One can see the arguments that support such acquired inability in the way almost everyone talks about style in presentation of innovation as having to address the known behavioral patterns of VC groups and government program managers.  (Send a request for papers on this subject to psp@xxxxxxxxxxxxxxxxxx)  

The coreTalk design is essentially second school in nature, since it has a designed utility function directly corresponding to a future market in products and services that are NOT PROGRAMMER oriented.  

I have argued for many years that IT venture funding, and NSF, DARPA etc funding is focused on meeting the utility function defined by the IT industry, and not actually by the needs of government, intelligence, or the American public.

Thus, consistent with my theory, I see the first school is self defining and having an inability to recognize novel technology, ie innovation.  Using metaphor, I claim that the funding mechanisms have no frontal lobes.


I know of no way to introduce this complete issue, but feel that a neural model similar to our model of selective attention and orientation to novelly see in the 1989 paper might help.  Again, if the department of mathematics at UTA were to support a two year appointment, you and I could work out the details.  

The relationship to a model of self limitation seen in college freshman students has the same dynamic, so if we can develop these models we may find an ability to help innovations like coreTalk make the argument that a larger economic paradigm shift is possible.

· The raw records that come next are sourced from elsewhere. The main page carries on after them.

/-! ### Read-modify-write -/

/-- ASL LSR ROL ROR on A: one bit position, through C (R191 to R194). -/
def Obligations.AccumulatorShifts : Prop :=
  Encodes [(0x0A#8, .asl .accumulator), (0x4A#8, .lsr .accumulator), (0x2A#8, .rol .accumulator),
      (0x6A#8, .ror .accumulator)] ∧
    ∀ (s : State) (i : Instr) (r : ShiftSpec),
      (i, r) ∈ [(Instr.asl .accumulator, aslSpec s.cpu.a), (.lsr .accumulator, lsrSpec s.cpu.a),
        (.rol .accumulator, rolSpec s.cpu.a (bitOf s.cpu.p flagC)),
        (.ror .accumulator, rorSpec s.cpu.a (bitOf s.cpu.p flagC))] →
      ∃ t, exec i s = .next t ∧ t.cpu = { s.cpu with a := r.value, p := t.cpu.p } ∧
        SetsNZC r.value r.carry s.cpu.p t.cpu.p ∧ KeepsMemory s t ∧ Takes 1 s t

/-- What every read-modify-write form does around its operation (R135, R190): the old value is read and written back, the
new value is written, at one effective address; PC moves past the operand; every other byte reads as before. -/
def Obligations.ReadModifyWriteFrame : Prop :=
  ∀ (m : AddrMode) (s : State) (i : Instr),
    i ∈ [Instr.asl (.mem m), .lsr (.mem m), .rol (.mem m), .ror (.mem m), .inc m, .dec m, .slo m, .rla m, .sre m, .rra m,
      .dcp m, .isc m] →
    let ea := s.effectiveAddr m
    let afterRead := (ea.2.read ea.1).2
    let afterDummy := afterRead.write ea.1 (ea.2.read ea.1).1
    ∃ t, exec i s = .next t ∧
      t.cpu = { s.cpu with a := t.cpu.a, p := t.cpu.p, pc := s.cpu.pc + BitVec.ofNat 16 m.operandBytes } ∧
      (∀ l, ¬afterRead.WritesTo ea.1 l → ¬afterDummy.WritesTo ea.1 l → t.byteAt l = s.byteAt l) ∧
      t.cart = s.cart ∧ t.params = s.params ∧ (ea.1 ≠ 0x4014#16 → Takes (writeCycles m + 2) s t)

/-- ASL LSR ROL ROR on memory: result at the effective address, flags (R191 to R194). -/
def Obligations.MemoryShifts : Prop :=
  Encodes [(0x06#8, .asl (.mem .zeropage)), (0x16#8, .asl (.mem .zeropageX)), (0x0E#8, .asl (.mem .absolute)),
      (0x1E#8, .asl (.mem .absoluteX)), (0x46#8, .lsr (.mem .zeropage)), (0x56#8, .lsr (.mem .zeropageX)),
      (0x4E#8, .lsr (.mem .absolute)), (0x5E#8, .lsr (.mem .absoluteX))] ∧
    Encodes [(0x26#8, .rol (.mem .zeropage)), (0x36#8, .rol (.mem .zeropageX)), (0x2E#8, .rol (.mem .absolute)),
      (0x3E#8, .rol (.mem .absoluteX)), (0x66#8, .ror (.mem .zeropage)), (0x76#8, .ror (.mem .zeropageX)),
      (0x6E#8, .ror (.mem .absolute)), (0x7E#8, .ror (.mem .absoluteX))] ∧
    ∀ (m : AddrMode) (s : State) (i : Instr) (r : ShiftSpec),
      let ea := s.effectiveAddr m
      let v := (ea.2.read ea.1).1
      let w := (ea.2.read ea.1).2.write ea.1 v
      (i, r) ∈ [(Instr.asl (.mem m), aslSpec v), (.lsr (.mem m), lsrSpec v),
        (.rol (.mem m), rolSpec v (bitOf s.cpu.p flagC)), (.ror (.mem m), rorSpec v (bitOf s.cpu.p flagC))] →
      ∃ t, exec i s = .next t ∧ t.cpu.a = s.cpu.a ∧ SetsNZC r.value r.carry s.cpu.p t.cpu.p ∧
        (s.MemoryOk → ea.1 ≠ 0x4014#16 → ∀ l, w.WritesTo ea.1 l → t.byteAt l = l.kept r.value)

/-- INC and DEC: C and V are not touched (R195, R196). -/
def Obligations.IncrementDecrementMemory : Prop :=
  Encodes [(0xE6#8, .inc .zeropage), (0xF6#8, .inc .zeropageX), (0xEE#8, .inc .absolute), (0xFE#8, .inc .absoluteX),
      (0xC6#8, .dec .zeropage), (0xD6#8, .dec .zeropageX), (0xCE#8, .dec .absolute), (0xDE#8, .dec .absoluteX)] ∧
    ∀ (m : AddrMode) (s : State) (i : Instr) (r : Byte),
      let ea := s.effectiveAddr m
      let v := (ea.2.read ea.1).1
      let w := (ea.2.read ea.1).2.write ea.1 v
      (i, r) ∈ [(Instr.inc m, v + 1#8), (.dec m, v - 1#8)] →
      ∃ t, exec i s = .next t ∧ t.cpu.a = s.cpu.a ∧ SetsNZ r s.cpu.p t.cpu.p ∧
        (s.MemoryOk → ea.1 ≠ 0x4014#16 → ∀ l, w.WritesTo ea.1 l → t.byteAt l = l.kept r)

On Dec 11, 2007, at 7:58 AM, Sandy Klausner wrote:

a.

Part of this effort is to dream up a credible domain that most people could relate and populate it with real topics and content. Are you a subscriber to rhapsody.com? This domain can easily be represented as a topic map and is rich in example topics and characteristics with obviously unlimited content. It is a use case of: Web site development and live navigation - present your graph and mashups to others.

Thoughts everyone?

Sandy

PS: Note the name of one of Enigma's Main Releases "A Posteriori" which is a useful philosophy term that deals with deductive and inductive reasoning that Cubicon agents will exhibit!